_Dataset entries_
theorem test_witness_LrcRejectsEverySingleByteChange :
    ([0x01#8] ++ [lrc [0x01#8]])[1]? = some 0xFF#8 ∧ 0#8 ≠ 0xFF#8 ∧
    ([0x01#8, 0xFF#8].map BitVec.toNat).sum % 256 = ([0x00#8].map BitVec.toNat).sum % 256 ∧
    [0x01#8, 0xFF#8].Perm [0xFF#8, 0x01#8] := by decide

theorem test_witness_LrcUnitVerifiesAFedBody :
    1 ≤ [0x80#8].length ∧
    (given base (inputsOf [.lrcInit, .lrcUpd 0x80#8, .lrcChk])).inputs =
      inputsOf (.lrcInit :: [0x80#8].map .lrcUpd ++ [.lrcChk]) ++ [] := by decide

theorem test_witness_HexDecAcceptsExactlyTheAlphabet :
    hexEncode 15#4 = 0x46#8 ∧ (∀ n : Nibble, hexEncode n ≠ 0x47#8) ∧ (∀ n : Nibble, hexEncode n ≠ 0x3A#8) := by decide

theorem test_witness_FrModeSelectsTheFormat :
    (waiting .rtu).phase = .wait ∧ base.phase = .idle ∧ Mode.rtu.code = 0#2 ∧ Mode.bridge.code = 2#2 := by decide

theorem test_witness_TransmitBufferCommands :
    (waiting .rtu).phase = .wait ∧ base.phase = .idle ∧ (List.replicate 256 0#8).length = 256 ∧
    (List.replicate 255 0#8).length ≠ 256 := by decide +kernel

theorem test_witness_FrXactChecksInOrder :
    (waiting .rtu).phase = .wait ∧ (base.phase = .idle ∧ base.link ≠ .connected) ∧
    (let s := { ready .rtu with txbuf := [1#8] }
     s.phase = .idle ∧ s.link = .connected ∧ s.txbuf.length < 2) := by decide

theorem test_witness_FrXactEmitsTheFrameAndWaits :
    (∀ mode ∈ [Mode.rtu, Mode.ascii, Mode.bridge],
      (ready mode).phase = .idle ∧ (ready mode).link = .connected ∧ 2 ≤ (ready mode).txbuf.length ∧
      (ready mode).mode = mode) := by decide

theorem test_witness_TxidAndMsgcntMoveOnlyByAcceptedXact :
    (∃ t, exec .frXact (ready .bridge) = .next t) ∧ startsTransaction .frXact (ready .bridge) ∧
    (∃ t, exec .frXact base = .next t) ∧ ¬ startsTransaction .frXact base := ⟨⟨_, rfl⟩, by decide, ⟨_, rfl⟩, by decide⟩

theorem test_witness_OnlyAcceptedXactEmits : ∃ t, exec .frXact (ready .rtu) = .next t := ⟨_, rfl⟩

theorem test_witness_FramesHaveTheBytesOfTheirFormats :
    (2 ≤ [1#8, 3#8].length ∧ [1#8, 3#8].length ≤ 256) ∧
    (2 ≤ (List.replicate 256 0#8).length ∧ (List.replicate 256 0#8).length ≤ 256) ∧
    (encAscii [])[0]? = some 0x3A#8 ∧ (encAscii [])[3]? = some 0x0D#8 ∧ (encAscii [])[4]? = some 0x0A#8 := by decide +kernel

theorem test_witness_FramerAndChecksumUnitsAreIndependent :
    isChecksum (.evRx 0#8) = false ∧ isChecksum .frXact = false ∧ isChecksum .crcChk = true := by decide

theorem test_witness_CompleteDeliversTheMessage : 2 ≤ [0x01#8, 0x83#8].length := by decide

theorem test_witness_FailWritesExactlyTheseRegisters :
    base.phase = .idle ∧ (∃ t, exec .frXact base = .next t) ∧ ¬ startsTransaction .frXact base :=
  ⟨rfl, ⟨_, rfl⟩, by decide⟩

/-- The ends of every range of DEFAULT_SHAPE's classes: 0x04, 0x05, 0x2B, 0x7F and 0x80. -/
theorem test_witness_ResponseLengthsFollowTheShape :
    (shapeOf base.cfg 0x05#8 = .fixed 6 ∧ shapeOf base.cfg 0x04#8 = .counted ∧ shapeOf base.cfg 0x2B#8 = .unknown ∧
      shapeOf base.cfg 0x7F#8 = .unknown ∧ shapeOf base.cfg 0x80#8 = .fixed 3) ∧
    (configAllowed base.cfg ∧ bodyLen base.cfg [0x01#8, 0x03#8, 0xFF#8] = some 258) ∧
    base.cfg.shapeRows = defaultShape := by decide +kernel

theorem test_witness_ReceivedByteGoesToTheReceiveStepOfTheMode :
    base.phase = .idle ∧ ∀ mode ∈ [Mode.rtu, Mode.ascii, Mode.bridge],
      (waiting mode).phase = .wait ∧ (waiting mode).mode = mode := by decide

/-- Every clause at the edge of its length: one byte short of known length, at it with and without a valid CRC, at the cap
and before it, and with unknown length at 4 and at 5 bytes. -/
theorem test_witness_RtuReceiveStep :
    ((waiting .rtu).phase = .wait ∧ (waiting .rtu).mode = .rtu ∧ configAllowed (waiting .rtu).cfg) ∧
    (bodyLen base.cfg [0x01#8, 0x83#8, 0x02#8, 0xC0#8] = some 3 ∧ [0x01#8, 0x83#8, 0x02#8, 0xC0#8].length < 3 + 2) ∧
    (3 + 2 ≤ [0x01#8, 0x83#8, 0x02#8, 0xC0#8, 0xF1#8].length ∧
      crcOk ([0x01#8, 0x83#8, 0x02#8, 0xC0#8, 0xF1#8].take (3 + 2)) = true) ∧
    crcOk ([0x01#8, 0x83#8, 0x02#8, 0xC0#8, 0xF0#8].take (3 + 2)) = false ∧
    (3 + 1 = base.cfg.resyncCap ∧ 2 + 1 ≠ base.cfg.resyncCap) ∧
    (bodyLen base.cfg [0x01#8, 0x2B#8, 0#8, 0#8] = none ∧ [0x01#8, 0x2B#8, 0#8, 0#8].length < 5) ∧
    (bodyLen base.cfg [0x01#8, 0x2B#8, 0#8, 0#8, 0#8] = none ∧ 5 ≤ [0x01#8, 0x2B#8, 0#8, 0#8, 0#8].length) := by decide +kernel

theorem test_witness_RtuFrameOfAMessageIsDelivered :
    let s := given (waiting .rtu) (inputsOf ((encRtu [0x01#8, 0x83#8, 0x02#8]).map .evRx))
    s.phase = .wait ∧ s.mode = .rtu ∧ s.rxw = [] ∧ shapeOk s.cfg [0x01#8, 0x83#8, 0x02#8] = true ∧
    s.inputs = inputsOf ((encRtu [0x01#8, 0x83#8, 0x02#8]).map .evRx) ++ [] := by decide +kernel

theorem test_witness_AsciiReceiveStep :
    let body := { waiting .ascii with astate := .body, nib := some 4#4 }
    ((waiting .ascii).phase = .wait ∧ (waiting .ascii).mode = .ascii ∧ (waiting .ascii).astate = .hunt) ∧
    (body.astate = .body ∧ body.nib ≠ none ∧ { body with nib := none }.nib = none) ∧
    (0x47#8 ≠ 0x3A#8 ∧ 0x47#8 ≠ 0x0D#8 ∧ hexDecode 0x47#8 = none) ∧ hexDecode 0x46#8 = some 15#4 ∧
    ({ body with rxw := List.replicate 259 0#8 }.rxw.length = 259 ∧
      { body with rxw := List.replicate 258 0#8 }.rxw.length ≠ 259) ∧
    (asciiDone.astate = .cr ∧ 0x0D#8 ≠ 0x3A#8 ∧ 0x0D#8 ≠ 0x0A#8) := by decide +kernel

_Work order_
The output should be exactly the lines above from the line containing "((waiting .rtu).phase = .wait" to the line containing "waiting .ascii with", inclusive, with no other lines.

_Task solution_
    ((waiting .rtu).phase = .wait ∧ (waiting .rtu).mode = .rtu ∧ configAllowed (waiting .rtu).cfg) ∧
    (bodyLen base.cfg [0x01#8, 0x83#8, 0x02#8, 0xC0#8] = some 3 ∧ [0x01#8, 0x83#8, 0x02#8, 0xC0#8].length < 3 + 2) ∧
    (3 + 2 ≤ [0x01#8, 0x83#8, 0x02#8, 0xC0#8, 0xF1#8].length ∧
      crcOk ([0x01#8, 0x83#8, 0x02#8, 0xC0#8, 0xF1#8].take (3 + 2)) = true) ∧
    crcOk ([0x01#8, 0x83#8, 0x02#8, 0xC0#8, 0xF0#8].take (3 + 2)) = false ∧
    (3 + 1 = base.cfg.resyncCap ∧ 2 + 1 ≠ base.cfg.resyncCap) ∧
    (bodyLen base.cfg [0x01#8, 0x2B#8, 0#8, 0#8] = none ∧ [0x01#8, 0x2B#8, 0#8, 0#8].length < 5) ∧
    (bodyLen base.cfg [0x01#8, 0x2B#8, 0#8, 0#8, 0#8] = none ∧ 5 ≤ [0x01#8, 0x2B#8, 0#8, 0#8, 0#8].length) := by decide +kernel

theorem test_witness_RtuFrameOfAMessageIsDelivered :
    let s := given (waiting .rtu) (inputsOf ((encRtu [0x01#8, 0x83#8, 0x02#8]).map .evRx))
    s.phase = .wait ∧ s.mode = .rtu ∧ s.rxw = [] ∧ shapeOk s.cfg [0x01#8, 0x83#8, 0x02#8] = true ∧
    s.inputs = inputsOf ((encRtu [0x01#8, 0x83#8, 0x02#8]).map .evRx) ++ [] := by decide +kernel

theorem test_witness_AsciiReceiveStep :
    let body := { waiting .ascii with astate := .body, nib := some 4#4 }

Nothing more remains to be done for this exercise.